In the prospective multicenter study, Prevalence and Prognostic Value of Unrecognized Myocardial Injury in Stable Coronary Artery Disease (PUMI), we included patients with angina pecoris scheduled for coronary angiography. The diagnosis of angina pectoris was made by the treating physician based on symptoms compatible with stable angina pectoris. The decision to perform coronary angiography was made prior to study recruitment. In all patients included in the study a LGE CMR examination was scheduled for research purpose only prior to the coronary angiography. In the normal clinical work-up of patients with symptoms of stable angina pectoris at our institutions, no LGE CMR examinations are usually done. Exclusion criteria were: pathological Q-wave on 12-lead ECG, previously known myocardial infarction, previous percutaneous coronary intervention (PCI) or coronary artery bypass graft (CABG), history of congestive heart failure, estimated glomerular filtration rate (GFR) < 30 ml/min/1,73 m2, conventional conditions contraindicating an CMR examination (e.g. pacemaker, claustrophobia, intracranial clips) or lack of suitability for participation in the study for any reason as judged by the investigator. Patients were enrolled from 6 Swedish sites: Danderyd County Hospital (n = 13), Falun County Hospital (n = 68), Gävle County Hospital (n = 22), Linköping University Hospital (n = 32), Uppsala University Hospital (n = 87) and Örebro University Hospital (n = 43) during the period January 2008 to March 2011.

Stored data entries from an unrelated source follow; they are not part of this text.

-- ==== Sys2Proof/Machine/Recorder.lean ====
section
/-! DEFINITION. The event recorder (18): sequencing, collapsing, rate limits, the full log, the persistent ring, clearing, and event
fences. -/

namespace Sys2Proof.Machine

/-- The number of ordinary slots; the slot after them is kept for the FULL record (R544). -/
def ordinarySlots : Nat := 16383

/-- The recorder replaced. -/
def State.evrPut (s : State) (g : Recorder → Recorder) : State := { s with evr := g s.evr }

/-- PHASE in force: recovery, start-up, or EVR.CTL.PHASE (R541). -/
def State.evPhase (s : State) : Nat :=
  if ((List.range 5).any fun d => s.on (Fd.IRT_DSTAT_STATE d)) || s.watch.restarting || s.watch.due.isSome || (List.range 4).any fun n => s.on (Fd.RCH_ZCTL_RECOV n)
  then 3
  else if s.evr.phaseSet then s.rd Fd.EVR_CTL_PHASE else 1

/-- The code of one of the recorder's own records (Table 18.2). -/
def ownCode (c : Nat) : Bool := 1 ≤ c && c ≤ 6

/-- The ordinary records, in slot order. -/
def Recorder.ordinary (e : Recorder) : List (Nat × LogRec) := e.slots.filter fun p => p.1 < ordinarySlots

/-- Whether the log is full (R544). -/
def Recorder.isFull (e : Recorder) : Bool := ordinarySlots ≤ e.ordinary.length

/-- The record with the highest SEQ, and its slot. -/
def highest : List (Nat × LogRec) → Option (Nat × LogRec)
  | [] => none
  | p :: l =>
    match highest l with
    | none => some p
    | some q => if q.2.seq < p.2.seq then some p else some q

/-- The record of the lowest SEQ among those of severity below `sev`, and its slot (R545). -/
def lowestBelow (sev : Nat) : List (Nat × LogRec) → Option (Nat × LogRec)
  | [] => none
  | p :: l =>
    match lowestBelow sev l with
    | none => if p.2.sev < sev then some p else none
    | some q => if p.2.sev < sev ∧ p.2.seq < q.2.seq then some p else some q

/-- The lowest free ordinary slot: the slots listed rise from `i` without a gap, or the gap is free. -/
def freeSlot (i : Nat) : List (Nat × LogRec) → Nat
  | [] => i
  | p :: l => if p.1 = i then freeSlot (i + 1) l else i

/-- A record written into a slot: GEN counts twice, CHANGES once, and the entry waits to be made durable (R546, R550). -/
def Recorder.write (e : Recorder) (i : Nat) (r : LogRec) : Recorder :=
  { e with slots := tinsert e.slots i r, gens := tset 0 e.gens i ((tget 0 e.gens i + 2) % 256), changes := e.changes + 1,
           undurable := e.undurable ++ [r] }

/-- SEQ for the next record: NEXT, which moves on and passes over 0 (R537). -/
def State.takeSeq (s : State) : State × Nat :=
  let n := s.rd Fd.EVR_SEQ_NEXT
  (s.wr Fd.EVR_SEQ_NEXT (if n = 0xFFFFFFFF then 1 else n + 1), n)

/-- The PARAM of the FULL record (Table 18.2). -/
def fullParam (e : Recorder) : List Nat := paramBytes (leBytes 4 e.dropped ++ leBytes 4 e.overw ++ [e.hiLost])

/-- A loss while the log is full: the FULL record is written, with its own SEQ and the TIME of the loss, or its counts are updated
(R544). -/
def State.noteLoss (s : State) (time sev : Nat) (dropped : Bool) : State :=
  let e0 := s.evr
  let e1 := { e0 with dropped := if dropped then e0.dropped + 1 else e0.dropped, overw := if dropped then e0.overw else e0.overw + 1,
                      hiLost := max e0.hiLost sev }
  match e1.slots.find? fun p => p.1 == ordinarySlots with
  | some (_, r) => { s with evr := e1.write ordinarySlots { r with param := fullParam e1 } }
  | none =>
    let (s1, n) := s.takeSeq
    let r : LogRec := ⟨n, time, 0x0001, 4, s.evPhase, e1.calendar.isSome, 0, 0, 0, s.rd Fd.CFX_STATUS_POS, fullParam e1⟩
    { s1.wr Fd.EVR_INT_FULL 1 with evr := e1.write ordinarySlots r }

/-- A record placed in the log with the next SEQ, displacing one of lower severity or dropped where the log is full (R544, R545). -/
def State.placeRec (s : State) (r : LogRec) : State :=
  if s.evr.isFull then
    match (if r.phase = 0 then none else lowestBelow r.sev s.evr.ordinary) with
    | none => s.noteLoss r.time r.sev true
    | some (i, old) =>
      let (s1, n) := s.takeSeq
      let s2 := { s1 with evr := s1.evr.write i { r with seq := n } }
      let s3 := if s.rd Fd.EVR_CTL_INTSEV ≤ r.sev then s2.wr Fd.EVR_INT_SEV 1 else s2
      s3.noteLoss r.time old.sev false
  else
    let (s1, n) := s.takeSeq
    let s2 := { s1 with evr := s1.evr.write (freeSlot 0 s1.evr.ordinary) { r with seq := n } }
    if s.rd Fd.EVR_CTL_INTSEV ≤ r.sev then s2.wr Fd.EVR_INT_SEV 1 else s2

/-- Whether two records agree in all that R542 compares. -/
def LogRec.same (a b : LogRec) : Bool :=
  a.code == b.code && a.sev == b.sev && a.phase == b.phase && a.typ == b.typ && a.inst == b.inst && a.param == b.param

/-- A record collapsed into the one with the highest SEQ, or placed (R542). -/
def State.sequence (s : State) (r : LogRec) : State :=
  match highest s.evr.slots with
  | some (i, h) =>
    if h.same r && h.repeats < 0xFFFF then { s with evr := s.evr.write i { h with repeats := h.repeats + 1 } } else s.placeRec r
  | none => s.placeRec r

/-- The recorder's own record, at the present time. -/
def State.ownRec (s : State) (code sev : Nat) (param : List Nat) : LogRec :=
  ⟨0, s.time, code, sev, s.evPhase, s.evr.calendar.isSome, 0, 0, 0, s.rd Fd.CFX_STATUS_POS, paramBytes param⟩

/-- The SUPPRESSED records of a window that closes, by code (R543). -/
def State.suppressed (s : State) (win : Nat) : List (Nat × RateUse) → State
  | [] => s
  | (c, u) :: l =>
    if u.supp = 0 then s.suppressed win l
    else (s.sequence (s.ownRec 0x0002 u.hi (leBytes 2 c ++ [0, 0] ++ leBytes 4 u.supp ++ leBytes 4 win))).suppressed win l

/-- The rate window closes, and window `win` is under way (R543). -/
def State.closeRate (s : State) (win : Nat) : State :=
  (s.suppressed s.evr.window s.evr.rate).evrPut fun e => { e with rate := [], window := win }

/-- Whether a record of a code may pass its rate window (R543): in a group, and not a SUPPRESSED or LOST record. -/
def State.limited (s : State) (code : Nat) : Bool :=
  s.on Fd.CFX_STATUS_SIZE && code != 0x0002 && code != 0x0006

/-- The calendar offset in ms that a TIMESET record gives: calendar time less the device time of the record (R540). -/
def calOffset (r : LogRec) : Nat := (leValue (r.param.take 6) + (2 ^ 48 - r.time / 1000)) % 2 ^ 48

/-- A raised record accepted: discarded below MINSEV, collapsed, suppressed, placed or dropped (R538, R542, R543, R545). -/
def State.accept (s : State) (x : Raised) : State :=
  let s := if s.evr.window < x.time / 1000000 then s.closeRate (x.time / 1000000) else s
  let r : LogRec := ⟨0, x.time, x.code, x.sev, if x.recov then 3 else s.evPhase, s.evr.calendar.isSome, 0, x.inst, x.typ, s.rd Fd.CFX_STATUS_POS, x.param⟩
  if x.sev < s.rd Fd.EVR_CTL_MINSEV && !ownCode x.code then s
  else
    let s := if x.code = 0x0004 then s.evrPut fun e => { e with calendar := some (calOffset r) } else s
    let again := (highest s.evr.slots).any fun p => p.2.same r && p.2.repeats < 0xFFFF
    let u := tget ⟨0, 0, 0⟩ s.evr.rate x.code
    if again || !s.limited x.code then s.sequence r
    else if u.used < s.rd Fd.EVR_RATE_LIMIT then
      (s.sequence r).evrPut fun e => { e with rate := tset ⟨0, 0, 0⟩ e.rate x.code { u with used := u.used + 1 } }
    else s.evrPut fun e => { e with rate := tset ⟨0, 0, 0⟩ e.rate x.code ⟨u.used, u.supp + 1, max u.hi x.sev⟩ }

/-- The 32 bytes of a record (Table 18.1), with a GEN. -/
def LogRec.toBytes (r : LogRec) (gen : Nat) : List Nat :=
  leBytes 4 r.seq ++ leBytes 6 r.time ++ leBytes 2 r.code ++ [r.sev + 8 * r.phase + 32 * b2n r.calv, gen] ++ leBytes 2 r.repeats ++
    [r.inst, r.typ, r.node, 0] ++ r.param

/-- The 32 bytes of a slot of the log: its record with its GEN, or zeros and GEN where it is empty (Table 18.1, R546). -/
def Recorder.slotBytes (e : Recorder) (i : Nat) : List Nat :=
  match e.slots.find? fun p => p.1 == i with
  | some p => p.2.toBytes (tget 0 e.gens i)
  | none => List.replicate 13 0 ++ [tget 0 e.gens i] ++ List.replicate 18 0

/-- The slots that differ between two states of the recorder. -/
def Recorder.changed (e old : Recorder) : List Nat :=
  ((e.slots.filter fun p => !old.slots.contains p).map Prod.fst) ++
    ((old.slots.filter fun p => !(e.slots.any fun q => q.1 == p.1)).map Prod.fst)

/-- The log as memory shows it, after a step of the recorder (Table 20.2). -/
def State.syncLog (s : State) (old : Recorder) : State :=
  { s with mem := (s.evr.changed old).foldl (fun m i => memPutBytes m (0x0104080000 + 32 * i) (s.evr.slotBytes i)) s.mem }

/-- EVR_RECORD: the oldest raised record is taken, unless the rebuild holds it (R537 to R545, R551). -/
def execEvrRecord (s : State) : Host.Outcome State Fault Refusal :=
  match s.evr.raised with
  | [] => .next s
  | x :: l =>
    if s.on Fd.EVR_STATUS_RESTORE then .next s
    else
      .next (((s.evrPut fun e => { e with raised := l }).accept x |>.evrPut fun e =>
        { e with fences := e.fences.map fun f => (f.1, f.2 - 1) }).syncLog s.evr)

/-- A core of the requester: 0 to 3 for F0 to F3, 4 for the watch core. -/
def Requester.core? : Sys2Proof.Requester → Option Nat
  | .flow k => some k.val
  | .watch => some 4
  | _ => none

/-- EVR_RAISE: a write of word 0 of RAISEk by core k (R548). -/
def execEvrRaise (r : Sys2Proof.Requester) (k : Fin 5) (v : BitVec 32) (s : State) : Host.Outcome State Fault Refusal :=
  if Requester.core? r = some k.val ∧ bit v.toNat 19 then
    if s.evr.raised.any fun x => x.core == some k.val then .next (s.wr Fd.EVR_INT_RAISEREF 1)
    else
      let code := bits v.toNat 0 16
      let param := (List.range 3).flatMap fun i => leBytes 4 (s.rd (Fd.EVR_RAISEP_PARAM k.val i))
      .next (s.evrPut fun e => { e with raised := e.raised ++
        [⟨s.time, if k.val < 4 ∧ code < 0x8000 then 0x8000 else code, bits v.toNat 16 3, if k.val < 4 then k.val else 1,
          if k.val < 4 then 0x04 else 0x00, param, some k.val, false⟩] })
  else .next s

/-- EVF: an event fence of core k over the records raised before it (R549). -/
def execEvf (r : Sys2Proof.Requester) (k : Fin 5) (s : State) : Host.Outcome State Fault Refusal :=
  if Requester.core? r = some k.val then
    .next ((s.wr (Fd.EVR_EVF_DONE k.val) 0).evrPut fun e =>
      { e with fences := (e.fences.filter fun f => f.1 != k.val) ++ [(k.val, e.raised.length)] })
  else .next s

/-- EVF_DONE (R549). -/
def execEvfDone (k : Fin 5) (s : State) : Host.Outcome State Fault Refusal :=
  if s.evr.fences.any fun f => f.1 == k.val && f.2 == 0 then
    .next ((s.wr (Fd.EVR_EVF_DONE k.val) 1).evrPut fun e => { e with fences := e.fences.filter fun f => f.1 != k.val })
  else .next s

/-- RATE_WINDOW_CLOSE: the window after the present one begins (R543). -/
def execRateWindowClose (s : State) : Host.Outcome State Fault Refusal := .next ((s.closeRate (s.evr.window + 1)).syncLog s.evr)

/-! ### The persistent ring (R550, R551) -/

/-- Code-flash bytes at an array offset replaced. -/
def flashPut (m : List Host.Cell) (a : Nat) : List Nat → List Host.Cell
  | [] => m
  | b :: l => flashPut (tset (0xFF : Byte) m a (BitVec.ofNat 8 b)) (a + 1) l

/-- The entries of the ring, and those kept erased ahead of its head: 2,048 sectors of 128, 16 of them erased. -/
def ringEntries : Nat := 2048 * 128

/-- Whether the log still holds a record as this entry gives it. -/
def Recorder.holds (e : Recorder) (r : LogRec) : Bool := e.slots.any fun p => p.2 == r

/-- The oldest sector erased once the erased margin is used up, its entries that are the newest copy of a record still in the log copied
to the head first (R550). -/
def Recorder.trim (e : Recorder) : Recorder :=
  if ringEntries - 16 * 128 < e.ring.length then
    { e with ring := e.ring.drop 128 ++ (e.ring.take 128).filter fun r => e.holds r && !(e.ring.drop 128).contains r }
  else e

/-- The entry that is programmed next: the oldest; after a declaration of power loss only its record, once every VOID is durable (R550, R625). -/
def State.nextEntry (s : State) : Option LogRec :=
  if s.on Fd.HSK_PLSTAT_DECL then
    (if s.on Fd.HSK_PLSTAT_VOIDS then s.evr.undurable.find? fun r => r.code == 0x0D01 else none)
  else s.evr.undurable.head?

/-- EVR_FLASH_APPEND (R550): the entry becomes durable, and with the CLEAR record a clear is complete (R554); where code flash refuses the
program, FLASHERR is set and the log keeps serving. -/
def execEvrFlashAppend (refused : Bool) (s : State) : Host.Outcome State Fault Refusal :=
  match s.nextEntry with
  | none => .next s
  | some r =>
    let l := s.evr.undurable.erase r
    if refused then .next ((s.wr Fd.EVR_INT_FLASHERR 1).evrPut fun e => { e with undurable := l })
    else
      let s1 := if r.code = 0x0005 then s.wr Fd.EVR_INT_CLEARED 1 else s
      let a := 0x3800000 + 32 * (s.evr.head % ringEntries)
      .next { s1 with
        flash := flashPut s1.flash a (r.toBytes 0),
        evr := Recorder.trim { s1.evr with undurable := l, ring := s1.evr.ring ++ [r], head := s1.evr.head + 1 } }

/-- The entries from the newest CLEAR on. -/
def fromClear (l : List LogRec) : List LogRec :=
  l.foldl (fun acc r => if r.code = 0x0005 then [r] else acc ++ [r]) []

/-- The newest copy of each SEQ, in SEQ order. -/
def newestBySeq (l : List LogRec) : List LogRec := (l.foldl (fun t r => tinsert t r.seq r) []).map Prod.snd

/-- A restored record placed as R551 says: the FULL record in its slot with its counts, another in a free slot or under the displacement
rule for the PHASE it carries. -/
def Recorder.restore (e : Recorder) (r : LogRec) : Recorder :=
  if r.code = 0x0001 then
    { e with slots := tinsert e.slots ordinarySlots r, dropped := leValue (r.param.take 4), overw := leValue ((r.param.drop 4).take 4),
             hiLost := r.param.getD 8 0 }
  else if e.isFull then
    match (if r.phase = 0 then none else lowestBelow r.sev e.ordinary) with
    | none => e
    | some (i, _) => { e with slots := tinsert e.slots i r }
  else { e with slots := tinsert e.slots (freeSlot 0 e.ordinary) r }

/-- The buffered records with the START record first (R551). -/
def startFirst (l : List Raised) : List Raised := (l.filter fun x => x.code == 0x0003) ++ l.filter fun x => x.code != 0x0003

/-- The rebuild from the ring, and from the entries of a controller restart that SRAM keeps until they are durable; records beyond the buffer of 64 are lost, and a LOST record counts them (R551). -/
def State.rebuild (s : State) : State :=
  let l := newestBySeq (fromClear (s.evr.ring ++ s.evr.undurable))
  let e := l.foldl Recorder.restore { s.evr with slots := [], dropped := 0, overw := 0, hiLost := 0 }
  let gone := s.evr.raised.drop 64
  let hi := gone.foldl (fun m x => max m x.sev) 0
  let kept := startFirst (s.evr.raised.take 64)
  let lost : List Raised := if gone = [] then [] else
    [⟨s.time, 0x0006, max 4 hi, 0, 0, paramBytes (leBytes 4 gone.length ++ [hi]), none, false⟩]
  let top := l.foldl (fun m r => max m r.seq) 0
  { (s.wr Fd.EVR_SEQ_NEXT (if top = 0xFFFFFFFF then 1 else top + 1)).wr Fd.EVR_STATUS_RESTORE 0 with
    evr := { e with raised := kept ++ lost } }

/-- EVR_REBUILD (R551): once the remap copies of P2 are done. -/
def execEvrRebuild (s : State) : Host.Outcome State Fault Refusal :=
  if s.on Fd.EVR_STATUS_RESTORE ∧ 3 ≤ s.rd Fd.HSK_START_PHASE then .next (s.rebuild.syncLog s.evr) else .next s

/-- EVR_CLEAR (R553, R554): under AUTH the log is emptied in one step and the CLEAR record follows. -/
def execEvrClear (s : State) : Host.Outcome State Fault Refusal :=
  if s.on Fd.EVR_CLR_AUTH then
    let n := s.evr.slots.length
    let last := (highest s.evr.slots).map fun p => p.2.seq
    let s1 := (s.wr Fd.EVR_CLR_AUTH 0).evrPut fun e =>
      { e with slots := [], dropped := 0, overw := 0, hiLost := 0, undurable := [], changes := 0, clears := e.clears + 1 }
    .next ((s1.placeRec (s1.ownRec 0x0005 5 ([b2n s.evr.authTok, 0, 0, 0] ++ leBytes 4 (last.getD 0) ++ leBytes 4 n))).syncLog s.evr)
  else .next (s.wr Fd.EVR_INT_CLRREF 1)

/-- EVR_AUTH_TIMEOUT (R553). -/
def execEvrAuthTimeout (s : State) : Host.Outcome State Fault Refusal := .next (s.wr Fd.EVR_CLR_AUTH 0)

end Sys2Proof.Machine
end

Of the 265 included patients in the study, the 235 patients that had both a coronary angiography and a CMR possible to analyse constituted the study cohort in the present report (Fig. 1). Five patients did not perform CMR, 19 patients were excluded because of poor MR quality, six patients either did not perform coronary angiography or was not possible to evaluate.
The study was approved by the regional ethics committee in Uppsala (U-07-001 PUMI) and all patients provided written informed consent. The PUMI study is registered at ClinicalTrials.gov (NCT01257282).
Patients referred for coronary angiography to the participating hospitals were screened for inclusion and exclusion criteria. In eligible patients enrolled, after obtaining the clinical history and a physical examination, LGE CMR was performed. In the study population we performed LGE CMR imaging prior to, but not more than 4 weeks before, the scheduled coronary angiography.
During the study the patients received treatment at the discretion of the responsible physician.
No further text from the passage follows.